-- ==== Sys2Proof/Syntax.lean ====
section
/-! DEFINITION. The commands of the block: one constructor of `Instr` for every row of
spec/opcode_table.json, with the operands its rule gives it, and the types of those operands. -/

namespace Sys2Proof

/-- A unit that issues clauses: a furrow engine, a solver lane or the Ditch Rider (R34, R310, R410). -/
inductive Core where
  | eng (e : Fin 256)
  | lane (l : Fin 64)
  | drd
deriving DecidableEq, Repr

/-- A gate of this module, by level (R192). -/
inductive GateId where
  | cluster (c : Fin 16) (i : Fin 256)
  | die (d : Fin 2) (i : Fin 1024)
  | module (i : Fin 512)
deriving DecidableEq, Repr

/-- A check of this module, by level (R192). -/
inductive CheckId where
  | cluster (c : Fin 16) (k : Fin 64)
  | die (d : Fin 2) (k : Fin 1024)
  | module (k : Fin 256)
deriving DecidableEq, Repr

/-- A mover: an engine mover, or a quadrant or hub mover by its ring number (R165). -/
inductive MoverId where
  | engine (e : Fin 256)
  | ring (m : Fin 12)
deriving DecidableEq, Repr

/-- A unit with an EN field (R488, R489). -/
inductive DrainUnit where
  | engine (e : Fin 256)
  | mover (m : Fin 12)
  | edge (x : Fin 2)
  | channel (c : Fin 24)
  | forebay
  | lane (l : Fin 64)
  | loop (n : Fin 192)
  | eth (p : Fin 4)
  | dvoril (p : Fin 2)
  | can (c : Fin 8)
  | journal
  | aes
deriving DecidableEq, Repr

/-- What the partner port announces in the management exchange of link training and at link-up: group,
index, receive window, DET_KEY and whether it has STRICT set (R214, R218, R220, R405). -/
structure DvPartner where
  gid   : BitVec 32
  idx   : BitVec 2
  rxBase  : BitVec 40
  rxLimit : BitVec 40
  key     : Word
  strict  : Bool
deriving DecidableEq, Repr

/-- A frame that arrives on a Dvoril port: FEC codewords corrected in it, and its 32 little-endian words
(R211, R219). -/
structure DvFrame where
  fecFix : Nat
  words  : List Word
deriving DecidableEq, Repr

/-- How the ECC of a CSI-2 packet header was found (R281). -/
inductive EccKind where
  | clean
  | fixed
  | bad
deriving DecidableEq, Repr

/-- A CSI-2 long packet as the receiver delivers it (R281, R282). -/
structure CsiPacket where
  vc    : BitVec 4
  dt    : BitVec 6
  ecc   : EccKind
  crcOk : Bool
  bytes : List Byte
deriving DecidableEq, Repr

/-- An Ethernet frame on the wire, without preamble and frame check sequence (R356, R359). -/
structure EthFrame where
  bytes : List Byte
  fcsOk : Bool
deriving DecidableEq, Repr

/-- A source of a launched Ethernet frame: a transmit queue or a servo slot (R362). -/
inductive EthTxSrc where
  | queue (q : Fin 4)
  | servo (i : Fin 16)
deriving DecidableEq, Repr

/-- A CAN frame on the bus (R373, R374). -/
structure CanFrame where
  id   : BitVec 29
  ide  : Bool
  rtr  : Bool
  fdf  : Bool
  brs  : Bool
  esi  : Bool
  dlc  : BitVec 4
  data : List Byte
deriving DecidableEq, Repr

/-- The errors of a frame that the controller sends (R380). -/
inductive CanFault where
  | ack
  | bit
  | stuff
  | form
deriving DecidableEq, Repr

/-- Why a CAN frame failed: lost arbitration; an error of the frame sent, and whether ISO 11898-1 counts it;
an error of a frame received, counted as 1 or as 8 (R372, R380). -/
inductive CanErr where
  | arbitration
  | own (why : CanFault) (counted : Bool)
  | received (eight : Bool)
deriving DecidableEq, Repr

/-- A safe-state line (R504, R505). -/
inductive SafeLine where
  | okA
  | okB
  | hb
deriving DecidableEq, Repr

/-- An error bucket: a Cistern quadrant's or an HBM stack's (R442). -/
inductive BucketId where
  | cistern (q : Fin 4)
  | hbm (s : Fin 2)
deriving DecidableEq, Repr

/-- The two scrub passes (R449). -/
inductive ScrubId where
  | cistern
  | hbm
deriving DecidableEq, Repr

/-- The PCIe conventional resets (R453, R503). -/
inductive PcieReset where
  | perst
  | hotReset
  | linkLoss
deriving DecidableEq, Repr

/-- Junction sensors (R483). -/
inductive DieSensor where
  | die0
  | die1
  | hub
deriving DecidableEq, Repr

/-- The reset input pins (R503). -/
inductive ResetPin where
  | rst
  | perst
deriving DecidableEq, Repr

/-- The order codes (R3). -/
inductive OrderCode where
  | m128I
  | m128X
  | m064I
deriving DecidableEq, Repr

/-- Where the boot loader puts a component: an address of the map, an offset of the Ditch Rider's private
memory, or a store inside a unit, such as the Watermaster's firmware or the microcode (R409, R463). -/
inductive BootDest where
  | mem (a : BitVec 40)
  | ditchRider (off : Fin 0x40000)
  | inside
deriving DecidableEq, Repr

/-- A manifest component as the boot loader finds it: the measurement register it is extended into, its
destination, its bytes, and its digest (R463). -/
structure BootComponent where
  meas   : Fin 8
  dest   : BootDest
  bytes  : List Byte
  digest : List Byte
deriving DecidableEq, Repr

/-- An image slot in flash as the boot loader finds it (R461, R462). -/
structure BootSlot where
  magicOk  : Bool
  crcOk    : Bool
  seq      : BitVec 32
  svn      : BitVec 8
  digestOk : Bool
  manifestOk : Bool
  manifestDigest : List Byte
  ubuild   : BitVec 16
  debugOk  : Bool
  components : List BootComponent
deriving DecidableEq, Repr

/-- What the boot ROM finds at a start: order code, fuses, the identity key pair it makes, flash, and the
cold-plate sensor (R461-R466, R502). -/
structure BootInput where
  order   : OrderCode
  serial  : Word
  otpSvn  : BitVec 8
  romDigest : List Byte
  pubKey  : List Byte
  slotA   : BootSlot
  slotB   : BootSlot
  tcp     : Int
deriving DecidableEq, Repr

* * *

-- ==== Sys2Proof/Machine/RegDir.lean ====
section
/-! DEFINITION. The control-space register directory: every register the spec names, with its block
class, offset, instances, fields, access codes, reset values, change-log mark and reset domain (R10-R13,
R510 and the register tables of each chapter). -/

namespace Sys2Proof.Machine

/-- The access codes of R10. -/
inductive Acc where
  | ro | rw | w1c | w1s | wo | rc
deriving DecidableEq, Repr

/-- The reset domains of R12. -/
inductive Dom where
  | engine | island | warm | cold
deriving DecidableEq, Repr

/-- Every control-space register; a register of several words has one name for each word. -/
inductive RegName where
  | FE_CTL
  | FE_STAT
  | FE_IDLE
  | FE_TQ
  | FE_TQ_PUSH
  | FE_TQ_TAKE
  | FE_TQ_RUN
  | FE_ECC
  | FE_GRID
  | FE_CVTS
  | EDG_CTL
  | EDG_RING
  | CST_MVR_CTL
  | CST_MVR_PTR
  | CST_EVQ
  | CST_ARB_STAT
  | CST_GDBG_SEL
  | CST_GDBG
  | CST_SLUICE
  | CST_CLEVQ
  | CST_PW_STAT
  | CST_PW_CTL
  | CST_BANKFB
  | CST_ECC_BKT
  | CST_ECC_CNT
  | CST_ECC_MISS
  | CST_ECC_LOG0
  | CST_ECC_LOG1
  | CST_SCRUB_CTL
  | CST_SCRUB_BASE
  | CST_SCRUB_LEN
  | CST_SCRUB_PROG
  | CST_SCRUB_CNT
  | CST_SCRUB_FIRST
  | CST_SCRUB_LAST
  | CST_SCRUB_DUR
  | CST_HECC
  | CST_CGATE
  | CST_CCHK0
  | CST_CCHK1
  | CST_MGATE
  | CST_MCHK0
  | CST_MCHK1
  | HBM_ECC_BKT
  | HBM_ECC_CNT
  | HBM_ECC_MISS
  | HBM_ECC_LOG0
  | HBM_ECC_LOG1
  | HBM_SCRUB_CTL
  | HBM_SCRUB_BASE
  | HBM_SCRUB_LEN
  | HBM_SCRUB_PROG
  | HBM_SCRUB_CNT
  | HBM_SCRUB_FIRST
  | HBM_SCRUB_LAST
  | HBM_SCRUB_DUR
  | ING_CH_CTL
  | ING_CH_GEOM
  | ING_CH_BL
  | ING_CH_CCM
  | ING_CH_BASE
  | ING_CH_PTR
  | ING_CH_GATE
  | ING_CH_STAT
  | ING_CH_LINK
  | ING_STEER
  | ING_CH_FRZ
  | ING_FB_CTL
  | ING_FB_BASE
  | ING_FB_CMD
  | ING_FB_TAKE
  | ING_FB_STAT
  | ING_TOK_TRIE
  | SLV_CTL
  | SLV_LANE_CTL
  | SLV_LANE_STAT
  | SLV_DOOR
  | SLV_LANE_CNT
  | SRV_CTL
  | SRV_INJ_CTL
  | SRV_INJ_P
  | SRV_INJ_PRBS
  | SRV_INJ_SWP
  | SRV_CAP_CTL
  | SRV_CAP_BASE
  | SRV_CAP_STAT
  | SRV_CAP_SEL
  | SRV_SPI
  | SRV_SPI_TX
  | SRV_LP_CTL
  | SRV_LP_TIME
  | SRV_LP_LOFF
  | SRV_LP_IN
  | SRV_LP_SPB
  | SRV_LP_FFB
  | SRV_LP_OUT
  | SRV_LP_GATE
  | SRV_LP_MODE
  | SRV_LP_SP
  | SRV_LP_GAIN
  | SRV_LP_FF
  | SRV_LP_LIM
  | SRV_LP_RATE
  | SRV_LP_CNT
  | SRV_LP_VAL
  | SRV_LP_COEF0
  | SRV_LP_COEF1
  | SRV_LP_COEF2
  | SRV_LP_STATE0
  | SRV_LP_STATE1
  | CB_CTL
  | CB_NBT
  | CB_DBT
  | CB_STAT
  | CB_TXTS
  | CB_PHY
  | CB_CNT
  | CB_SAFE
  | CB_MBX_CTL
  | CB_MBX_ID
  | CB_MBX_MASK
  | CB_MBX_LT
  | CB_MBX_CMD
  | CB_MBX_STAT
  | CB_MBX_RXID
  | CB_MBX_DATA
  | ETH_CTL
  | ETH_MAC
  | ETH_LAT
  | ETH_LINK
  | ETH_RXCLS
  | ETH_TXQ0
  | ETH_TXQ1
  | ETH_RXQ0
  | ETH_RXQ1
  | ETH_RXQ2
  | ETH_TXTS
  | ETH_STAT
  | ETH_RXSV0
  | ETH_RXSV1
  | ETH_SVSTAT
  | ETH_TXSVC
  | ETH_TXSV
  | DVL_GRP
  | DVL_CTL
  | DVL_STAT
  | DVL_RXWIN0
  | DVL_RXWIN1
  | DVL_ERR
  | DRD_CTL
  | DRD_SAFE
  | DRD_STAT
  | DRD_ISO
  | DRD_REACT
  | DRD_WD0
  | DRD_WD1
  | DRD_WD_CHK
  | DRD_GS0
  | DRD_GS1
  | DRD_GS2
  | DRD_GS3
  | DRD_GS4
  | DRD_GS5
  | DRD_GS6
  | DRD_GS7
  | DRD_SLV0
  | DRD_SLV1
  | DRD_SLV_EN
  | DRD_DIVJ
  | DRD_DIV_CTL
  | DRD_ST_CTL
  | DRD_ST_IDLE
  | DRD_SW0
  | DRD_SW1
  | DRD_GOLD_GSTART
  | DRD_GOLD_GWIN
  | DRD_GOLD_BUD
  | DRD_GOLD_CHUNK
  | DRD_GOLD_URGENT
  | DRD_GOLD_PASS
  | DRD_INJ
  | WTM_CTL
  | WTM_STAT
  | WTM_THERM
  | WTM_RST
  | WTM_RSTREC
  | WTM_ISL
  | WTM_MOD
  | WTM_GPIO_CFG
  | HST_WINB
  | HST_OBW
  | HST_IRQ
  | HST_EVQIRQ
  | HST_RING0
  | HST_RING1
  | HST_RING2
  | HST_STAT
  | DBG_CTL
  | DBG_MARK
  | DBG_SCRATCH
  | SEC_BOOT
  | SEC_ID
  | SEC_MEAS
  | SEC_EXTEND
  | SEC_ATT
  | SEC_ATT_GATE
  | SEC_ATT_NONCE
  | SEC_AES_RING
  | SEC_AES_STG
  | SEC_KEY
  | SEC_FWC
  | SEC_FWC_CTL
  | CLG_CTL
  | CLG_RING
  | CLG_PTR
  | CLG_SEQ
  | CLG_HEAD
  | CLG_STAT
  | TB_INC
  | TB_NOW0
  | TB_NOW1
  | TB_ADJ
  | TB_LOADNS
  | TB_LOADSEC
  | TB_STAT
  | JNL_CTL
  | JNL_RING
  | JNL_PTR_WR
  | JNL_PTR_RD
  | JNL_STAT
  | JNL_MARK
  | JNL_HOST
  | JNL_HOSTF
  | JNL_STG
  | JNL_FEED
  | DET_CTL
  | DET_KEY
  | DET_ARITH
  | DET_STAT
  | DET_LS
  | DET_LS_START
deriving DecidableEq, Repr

- Exercise requirements: Where a line above holds the string "BootDest", copy that line.

- Completed task:
inductive BootDest where
  dest   : BootDest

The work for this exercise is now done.